M. T. Nakamura, T. Y. Nara

Research output: Contribution to journalArticlepeer-review


The tissue content of highly unsaturated fatty acids (HUFA) such as arachidonic acid and docosahexaenoic acid is maintained in a narrow range by feedback regulation of synthesis. Delta-6 desaturase (D6D) catalyzes the first and rate-limiting step of the HUFA synthesis. Recent identification of a human case of D6D deficiency underscores the importance of this pathway. Sterol regulatory element binding protein-1c (SREBP-1c) is a key transcription factor that activates transcription of genes involved with fatty acid synthesis. We recently identified sterol regulatory element (SRE) that is required for activation of the human D6D gene by SREBP-1c.

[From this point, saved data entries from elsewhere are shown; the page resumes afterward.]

/-- The device: all of its state but the queue of waiting commands. -/
structure Dev where
  /-- Always-on ticks since power-on (R6); counted on an idle step. -/
  now : Nat := 0
  /-- The model's own counter of free values drawn so far. -/
  free : Nat := 0
  /-- Every field of every object that does not read its default. -/
  regs : Tbl RegKey Nat := []
  /-- Everything the device has sent, newest first. -/
  sent : List Sent := []
  /-- Device memory: byte address and byte, rising, none equal to what an unlisted byte reads (R74). -/
  mem : List Host.Cell := []
  /-- `some k` after the k-th hot or function-level reset, whose memory contents are undefined (R598). -/
  memFree : Option Nat := none
  /-- Addresses of the 32-byte units that are marked poisoned (R447, R465). -/
  poison : List Nat := []
  /-- Bits [15:8] of the status word (R47). -/
  attention : BitVec 8 := 0
  /-- The attention log's head has wrapped since the log was last cleared (R58). -/
  logWrapped : Bool := false
  lasting : List Lasting := []
  kept : Tbl Nat (List Kept) := []
  canOpen : Option CanTransfer := none
  mailboxes : Tbl Nat Mailbox := []
  queues : Tbl Nat Queue := []
  ep : Endpoint := {}
  streams : Tbl Nat Stream := []
  ports : Tbl Nat EthPort := []
  dictWaiting : List Datagram := []
  /-- Requests of CAN FD transfers that wait to be served, and the transport whose turn of R44 it is: 0 mailbox, 1 UDP, 2 CAN FD. -/
  canWaiting : List Request := []
  dictTurn : Nat := 0
  /-- Entries fetched so far, which orders the pushes of a stream (R113). -/
  fetchCount : Nat := 0
  /-- The queue whose turn of R84 it is, and the entries fetched from it in this turn. -/
  fetchTurn : Nat := 0
  fetchRun : Nat := 0
  /-- Units handed to decode and not yet taken by an engine, oldest first. -/
  handedUnits : List AccessUnit := []
  decoders : Tbl Nat DecodeStream := []
  decodeJobs : Tbl Nat DecodeJob := []
  /-- The tick each engine last faulted at: decode, encode, Calender, Deckle, tracker engines and Press cores. -/
  faults : Tbl (Nat × Nat) Nat := []
  /-- Pictures released and not yet taken by a Calender, in release order. -/
  released : List Picture := []
  held : List HeldBatch := []
  /-- Streams whose next batch written sets dropped_before (R389). -/
  droppedBefore : List Nat := []
  /-- Ticks at which STREAM was last raised, by area, stream and detail. -/
  raisedAt : Tbl (Nat × Nat × Nat) Nat := []
  clips : Tbl Nat Clip := []
  clipCount : Nat := 0
  encodeJobs : Tbl Nat EncodeJob := []
  calStreams : Tbl Nat CalStream := []
  /-- Frames handed on whose buffer has not returned, in the order they were handed on, and how many have been. -/
  frames : List CalFrame := []
  frameCount : Nat := 0
  /-- Numbers of frames handed on that have not become ready yet (R398). -/
  signalled : List Nat := []
  cores : Tbl Nat Core := []
  contexts : Tbl Nat Context := []
  /-- Heap blocks in use, rising: address and bytes (R315); granules of the Vat plan partition in use (R443). -/
  heap : List (Nat × Nat) := []
  scratch : List (Nat × Nat) := []
  /-- Queues of waiters by counter, 256 × context + counter, in arrival order (R421). -/
  waiters : Tbl Nat (List Waiter) := []
  remoteWaits : List RemoteWait := []
  remoteCount : Nat := 0
  /-- Contexts boosted for another device, with the counter (R418). -/
  boosted : List (Nat × Nat) := []
  /-- Counters that another device has signalled or waited on since their window was cleared (R526). -/
  heard : List (Nat × Nat) := []
  /-- Commands of YARD_CONTROL op 0 that wait for the steps in flight (R435). -/
  quiescing : List (Nat × Nat) := []
  /-- Entries dispatched so far, which orders commands (R407). -/
  orderCount : Nat := 0
  trackSets : List TrackSet := []
  /-- What the tracker engines and Points engines have in service, by area and engine (R361). -/
  sliceJobs : Tbl (Nat × Nat) SliceJob := []
  /-- Points engines retired since boot (R394). -/
  pointsRetired : List Nat := []
  dio : Tbl Nat DioLine := []
  /-- Event frames that wait for the bus, and dictionary segments behind them (R68, R381). -/
  canEvents : List CanFrame := []
  canSegments : List CanFrame := []
  pools : Tbl Nat Pool := []
  /-- Lines of the cache partition, most recently used first, as LPDDR6 units (R445). -/
  cache : List Nat := []
  lp : Lpddr := {}
  pw : Power := {}
  coup : Tbl Nat CoupPort := []
  ledger : Ledger := {}
  boot : Boot := {}
  /-- PWRGOOD is high, PERST_N is low, and the code in the instruction register of the test access port (R569, R581). -/
  pwrgood : Bool := false
  perstLow : Bool := true
  tap : Nat := 0xFF
  deriving DecidableEq, Repr, Inhabited

/-- The state of the model: the device, and the commands that wait, first in first out. -/
structure State where
  dev : Dev
  pending : List Instr
  deriving DecidableEq, Repr

/-- Why a run stops with a fault. -/
inductive Fault where
  /-- Raised by no meaning of this model: every address a command can name outside the address space has an effect that
  the spec gives (R74, R442). Kept so that the type has a member; safe. -/
  | unmappedAddress (address : Nat)
  deriving DecidableEq, Repr

/-- Why a command has no meaning. -/
inductive Refusal where
  /-- An arm of `exec` that has no meaning yet; safe. -/
  | notModelled (mnemonic : String)
  /-- Raised by `act` for operands that no such event can carry (`Instr.wf`): a field wider than its
  register, an entry that is not 64 bytes; safe. -/
  | illFormed
  deriving DecidableEq, Repr

/-- The machine right after power-on: every object at its default, PWRGOOD not yet risen, nothing in memory, no command
waiting. -/
def State.reset : State := { dev := {}, pending := [] }

end Sys2Proof.Machine
end

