-- ==== Sys2Proof/WellFormed.lean ====
section
/-! DEFINITION. Which commands are well formed: operands that fit the fields, frames and numbers of units that the
spec gives. A value the device itself checks (R79, R39) is not checked here. -/

namespace Sys2Proof

/-- A request's header fields fit the header of R36. -/
def Request.wf (r : Request) : Bool :=
  r.opcode < 256 && r.flags < 256 && r.tag < 65536 && r.object < 2 ^ 24 && r.reserved < 256 && r.sub < 65536 &&
  r.count < 65536 && r.length < 2 ^ 32

/-- A transport's parameters fit. -/
def Via.wf : Via → Bool
  | .mailbox => true
  | .udp p f s sp e => p < 2 && (f == 4 || f == 6) && s < 2 ^ 128 && sp < 65536 && e < 8
  | .can => true
  | .relay dev => dev < 4

/-- A consumer word has 64 bits. -/
def ConsumerRead.wf : ConsumerRead → Bool
  | .word n => n < 2 ^ 64
  | _ => true

/-- A WRITE request of one object. -/
def writesObject (r : Request) (number : Nat) : Bool := r.opcode == 2 && r.object == number

/-- Every payload byte of a bool write is non-zero (stored as 1 by R40), or every one is zero. -/
def allOnes (r : Request) : Bool := r.payload.all fun b => b != 0#8
def allZeros (r : Request) : Bool := r.payload.all fun b => b == 0#8

/-- A message's fields fit: context counters of windows 0 to 63, 16-bit counts, 256-byte units (R421, R521 to R523). -/
def CouplingMessage.wf : CouplingMessage → Bool
  | .relayRequest r => r.wf
  | .relayReply reply => 24 ≤ reply.length && reply.length ≤ 4096
  | .boost c n => c < 64 && n < 240
  | .cancel _ => true
  | .resetNotice => true
  | .contextClosed c => c < 64
  | .signal c n k => c < 64 && n < 240 && k < 65536
  | .wait _ c n k => c < 64 && n < 240 && k < 65536
  | .grant _ => true
  | .release _ k => k < 256
  | .unit s n a data => s < 2 ^ 64 && n ≤ 2 ^ 26 && data.length == 256 && s ≤ a && a + 256 ≤ s + n
  | .transferSignal c n k => c < 64 && n < 240 && k < 65536

/-- A little-endian number of a record's bytes. -/
def recordNat (b : List Byte) (i n : Nat) : Nat := ((b.drop i).take n).foldr (fun x a => x.toNat + 256 * a) 0

/-- A TRANSFER record that admission passes (R523, row 6 of R309). -/
def transferRecordWf (b : List Byte) : Bool :=
  let al := recordNat b 2 1
  let length := recordNat b 24 4
  b.length == 32 && recordNat b 0 1 == 0x0C && recordNat b 1 1 < 4 && (al == 0 || 240 ≤ al) && recordNat b 3 1 == 0 &&
    recordNat b 6 2 == 0 && recordNat b 8 8 % 256 == 0 && recordNat b 16 8 % 256 == 0 && length % 256 == 0 && 256 ≤ length &&
    length ≤ 2 ^ 26 && recordNat b 28 4 == 0

/-- A reference in a format that stores take (R267). -/
def VecRef.stores (r : VecRef) : Bool := r.fmt == .f32 || r.fmt == .f16 || r.fmt == .bf16

/-- The most parameters a head has (R268). -/
def headParameters : Nat := 8000000

/-- A vector operation names registers and elements that exist, and stores a format of R267. -/
def VecOp.wf : VecOp → Bool
  | .load d _ _ n => d < 32 && n ≤ 512
  | .store r t _ n _ => r < 32 && n ≤ 512 && t.stores
  | .bin _ d a b n => d < 32 && a < 32 && b < 32 && n ≤ 512
  | .fma d a b c n => d < 32 && a < 32 && b < 32 && c < 32 && n ≤ 512
  | .un _ d a n => d < 32 && a < 32 && n ≤ 512
  | .fold _ d e a n => d < 32 && e < 512 && a < 32 && n ≤ 512
  | .scan _ d a n => d < 32 && a < 32 && n ≤ 512
  | .pool b _ t _ _ _ => b.length == 64 && t.stores
  | .globalPool _ _ t _ _ _ _ _ => t.stores
  | .product a b n d e => a < 32 && b < 32 && n ≤ 512 && d < 32 && e < 512
  | .attention q _ _ s w m _ _ d => q < 32 && s < 2 ^ 32 && w ≤ 512 && m < 16 && d < 32
  | .gather _ _ w _ n d => n * w ≤ 512 && d < 32
  | .depthwise b _ _ r t _ _ _ _ _ => b.length == 64 && (r.fmt == .f16 || r.fmt == .bf16) && (t.fmt == .f16 || t.fmt == .bf16)
  | .clear t _ _ => t.stores
  | .logits w b x t c n => w.fmt == .bf16 && b.fmt == .bf16 && (x.fmt == .f16 || x.fmt == .bf16 || x.fmt == .f32) && t.fmt == .f32 &&
      c * n + c ≤ headParameters
  | .loss z l c d e => z.fmt == .f32 && l < c && d < 32 && e < 512
  | .softmaxGradient z t l c => z.fmt == .f32 && t.fmt == .f32 && l < c
  | .gradient g _ b c k f n d => g.fmt == .f32 && 0 < b && c * k + c ≤ headParameters && f + n ≤ c * k && n ≤ 512 && d < 32
  | .initialise _ b f n d => b < 2 ^ 32 && n ≤ 512 && d < 32 && f + n ≤ headParameters
  | .update w m g r u _ f n => w < 32 && m < 32 && g < 32 && r < 2 ^ 32 && u < 2 ^ 32 && n ≤ 512 && f + n ≤ headParameters
  | .setScalar o b => o + b.length ≤ 256

/-- A Press core's fault names a part of an array that exists. -/
def PressFault.wf : PressFault → Bool
  | .column a p => a < 2 && p < 260
  | .half a h => a < 2 && h < 2
  | .buffer => true

/-- The well-formed commands. -/
def Instr.wf : Instr → Bool
  | .read v r => v.wf && r.wf && r.opcode != 2 && r.opcode != 3
  | .write v r => v.wf && r.wf && r.opcode == 2
  | .describe v r => v.wf && r.wf && r.opcode == 3
  | .attentionAck v r => v.wf && r.wf && writesObject r 0x010011
  | .mailboxDoorbell => true
  | .dictUdpDatagram p f s sp _ => p < 2 && (f == 4 || f == 6) && s < 2 ^ 128 && sp < 65536
  | .canRequestSegment i data => i < 2 ^ 29 && 2 ≤ data.length && data.length ≤ 64
  | .canSegmentTimeout => true
  | .bar0BadAccess _ o _ => o < 2 ^ 24
  | .bar0RegisterWrite o data _ => o + data.length ≤ 2 ^ 24 && 0 < data.length
  | .mailboxClear v => v < 2 ^ 32
  | .bar2Read o n _ => o + n ≤ 2 ^ 36
  | .bar2Write o data _ => o + data.length ≤ 2 ^ 36
  | .sqTail q v => q < 64 && v < 2 ^ 32
  | .cqHead q v => q < 64 && v < 2 ^ 32
  | .commandFetch q e => q < 64 && e.length == 64
  | .queueEnable v r => v.wf && r.wf && writesObject r 0x020010 && allOnes r
  | .queueDisable v r => v.wf && r.wf && writesObject r 0x020010 && allZeros r
  | .cqDelayExpiry q => q < 64
  | .busMasterEnableClear => true
  | .busMasterEnableSet => true
  | .interruptDisableSet => true
  | .fundamentalReset => true
  | .hotReset => true
  | .functionLevelReset => true
  | .dlDown => true
  | .d3hotEntry => true
  | .d3hotToD0 => true
  | .completionTimeout q i => q < 64 && i < 4096
  | .hostReadCompletion q i _ => q < 64 && i < 4096
  | .linkRateChange r w _ => r < 256 && w < 256
  | .ethFrameReceived p _ _ f => p < 2 && 14 ≤ f.length
  | .gapTimerExpiry s _ => s < 1024
  | .auHandOff s => s < 1024
  | .portEnable v r => v.wf && r.wf && writesObject r 0x040010
  | .portLinkChange p _ => p < 2
  | .junctionPush q i => q < 64 && i < 4096
  | .streamEnable v r => v.wf && r.wf && writesObject r 0x040100 && allOnes r
  | .streamDisable v r => v.wf && r.wf && writesObject r 0x040100 && allZeros r
  | .streamBecomesStopped s => s < 1024
  | .decodeStart e h => e < 24 && h.width < 65536 && h.height < 65536 && h.bitDepth < 16
  | .decodeFinish e _ _ => e < 24
  | .budgetAbort e _ => e < 24
  | .pictureRelease s => s < 1024
  | .decodeEngineFault e _ => e < 24
  | .encodeClip q i => q < 64 && i < 4096
  | .encodeStop q i => q < 64 && i < 4096
  | .encodeKey q i => q < 64 && i < 4096
  | .encodePictureStart e => e < 4
  | .encodePictureDone e _ => e < 4
  | .encodeEngineFault e => e < 4
  | .calenderStart e => e < 4
  | .calenderBufferGrant => true
  | .calenderHandOn e _ => e < 4
  | .calenderFault e _ => e < 4
  | .deckleEntry e => e < 2
  | .deckleFault e => e < 2
  | .passEntry k p t => k < 32 && p.array < 2 && t.gaps.length < 256 && t.origin < 64
  | .drain k a => k < 32 && a < 2
  | .tileBoundary k a => k < 32 && a < 2
  | .vectorOperation k op => k < 32 && op.wf
  | .dataMoverTransfer k op _ _ => k < 32 && op.press + op.bytes ≤ 2 ^ 22 && op.device < 2 ^ 36
  | .randomFill k op => k < 32 && op.purpose < 2 && op.tensor < 65536 && op.stream < 65536 && op.step < 2 ^ 32 && op.first < 2 ^ 51 &&
      0 < op.count && op.address < 2 ^ 22
  | .watchdogTrip k => k < 32
  | .pressCoreFault k f => k < 32 && f.wf
  | .planLoad q i _ => q < 64 && i < 4096
  | .planBind q i => q < 64 && i < 4096
  | .planUnbind q i => q < 64 && i < 4096
  | .planUnload q i => q < 64 && i < 4096
  | .batchEgress s c => s < 1024 && c.wf
  | .detect _ _ _ _ => true
  | .embed _ _ => true
  | .evaluate _ _ => true
  | .sliceBoundary p e => if p then e < 2 else e < 3
  | .watchLoad q i => q < 64 && i < 4096
  | .trackerEngineFault p e => if p then e < 2 else e < 3
  | .dioPulseEnd k => k < 16
  | .dioRelease v r => v.wf && r.wf && writesObject r 0x0E0004
  | .ringEnable v r => v.wf && r.wf && writesObject r 0x0E0021
  | .pointsRuleWrite v r => v.wf && r.wf && writesObject r 0x0E0010
  | .frameReady => true
  | .stepDispatch c => c < 64
  | .gatherTimeout c => c < 64
  | .yardRun q i => q < 64 && i < 4096
  | .entryIssue c _ _ _ => c < 64
  | .entryComplete c _ _ => c < 64
  | .stepComplete c _ => c < 64
  | .switchPoint k _ => k < 32
  | .teardownEnd c => c < 64
  | .quiesce q i => q < 64 && i < 4096
  | .endQuiesce q i => q < 64 && i < 4096
  | .resumeHalted q i => q < 64 && i < 4096
  | .signal k n u => k < 32 && n < 256 && u < 65536
  | .wait k n u => k < 32 && n < 256 && u < 65536
  | .signalOpSignal q i => q < 64 && i < 4096
  | .signalOpTake q i => q < 64 && i < 4096
  | .signalOpRead q i => q < 64 && i < 4096
  | .cacheSizeChange v r => v.wf && r.wf && writesObject r 0x140002
  | .poolEnable v r => v.wf && r.wf && writesObject r 0x140010 && allOnes r
  | .poolDisable v r => v.wf && r.wf && writesObject r 0x140010 && allZeros r
  | .poolAlloc q i _ => q < 64 && i < 4096
  | .poolFree q i _ => q < 64 && i < 4096
  | .freeRingRefill p _ => p < 32
  | .refreshDue e _ => e < 64
  | .refreshMakeUp e _ => e < 64
  | .rankTemperatureRead e _ => e < 64
  | .rankRetire q i => q < 64 && i < 4096
  | .migrationStart => true
  | .migrationDone l => l.all fun v => v < 2 ^ 22
  | .gaugeEpoch es zs => es.all (fun e => e.counter < 1900) && zs.all fun z => z.sensors.all (· < 72) && z.powered ≤ z.total
  | .operatingPointChange _ => true
  | .domainReady _ => true
  | .idleClockStop _ => true
  | .capWrite v r => v.wf && r.wf && writesObject r 0x160004
  | .leaseExpiry => true
  | .demandPublish w => w < 0x7F800000
  | .vrmRead ps => ps.all fun p => p.1 < 8 && p.2 < 0x7F800000
  | .estimateRecalibrationWrite v r => v.wf && r.wf && (writesObject r 0x160011 || writesObject r 0x160012)
  | .powerRecalibrateFit q i => q < 64 && i < 4096
  | .powerRecalibrateEnd q i => q < 64 && i < 4096
  | .avsTrim l _ => l.length == 96
  | .marginNarrowing => true
  | .voltageDailyRecord => true
  | .thermalSample l => l.length == 72 && l.all fun v => (-32768 : Int) < v && v < 32768
  | .thermalTrip k => k < 72
  | .vddAonRemoval => true
  | .codeBlockReceived p _ e ms => p < 3 && e < 2 ^ 32 && ms.all CouplingMessage.wf
  | .laneRepair p l => p < 3 && l < 9
  | .blockLockLoss p => p < 3
  | .resetNotice p => p < 3
  | .portTrained p i z n => p < 3 && i < 2 ^ 32 && z < 8 && n < 4
  | .portTrainRetry p => p < 3
  | .couplingPortEnable v r => v.wf && r.wf && writesObject r 0x180010
  | .transfer k b _ => k < 32 && transferRecordWf b
  | .transferUnitReceived p => p < 3
  | .remoteSignal p => p < 3
  | .remoteWait p => p < 3
  | .grant p => p < 3
  | .cancel p => p < 3
  | .boostRequest p => p < 3
  | .creditReturn p _ => p < 3
  | .relayDoorbell m => 1 ≤ m && m < 4
  | .relayRequestReceived p => p < 3
  | .relayReplyReceived p => p < 3
  | .bootStageComplete _ => true
  | .configStage q i _ _ => q < 64 && i < 4096
  | .attest q i => q < 64 && i < 4096
  | .fwStage q i => q < 64 && i < 4096
  | .fwActivate q i => q < 64 && i < 4096
  | .firmwareSwitchDone _ => true
  | .fwConfirm q i => q < 64 && i < 4096
  | .ledgerExport q i => q < 64 && i < 4096
  | .flashStepDone _ => true
  | .pwrgoodRise _ _ => true
  | .pwrgoodFall => true
  | .dioOut v r => v.wf && r.wf && writesObject r 0x1B0002
  | .dioConfigWrite v r => v.wf && r.wf && writesObject r 0x1B0001
  | .dioInputFiltered k _ => k < 16
  | .canEnable v r => v.wf && r.wf && writesObject r 0x1B0011
  | .canBusOff => true
  | .canBusOffRecovery => true
  | .pmbAlert ws => ws.length == 8 && ws.all fun w => w < 65536
  | .extest => true
  | .samplePreload => true
  | .clamp => true
  | .highz => true
  | .bootstat => true
  | .bypass c => c < 256 && c != 0x00 && c != 0x01 && c != 0x04 && c != 0x05 && c != 0x20
  | .canFrameTransmitted _ => true
  | .configurationRequest _ => true
  | .pcieLinkTrained r w _ => r < 256 && w < 256
  | .mailboxStateRead m => m < 4
  | .clipCopyDone c _ => c < 64

end Sys2Proof
end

Moreover, the same SRE also mediates the suppression of the D6D gene by HUFA. The identification of SREBP-1c as a key regulator of D6D suggests that the major physiological function of SREBP-1c in liver may be the regulation of phospholipid synthesis rather than triglyceride synthesis. Peroxisome proliferators (PP) induce fatty acid oxidation enzymes and desaturases in rodent liver. However, the induction of desaturases by PP is slower than the induction of oxidation enzymes. This delayed induction may be a compensatory reaction to the increased demand of HUFA caused by increased HUFA oxidation and peroxisome proliferation in PP administration. Recent studies have demonstrated a critical role of peroxisomal β-oxidation in DHA synthesis, and identified acyl CoA oxidase and D-bifunctional protein as the key enzymes.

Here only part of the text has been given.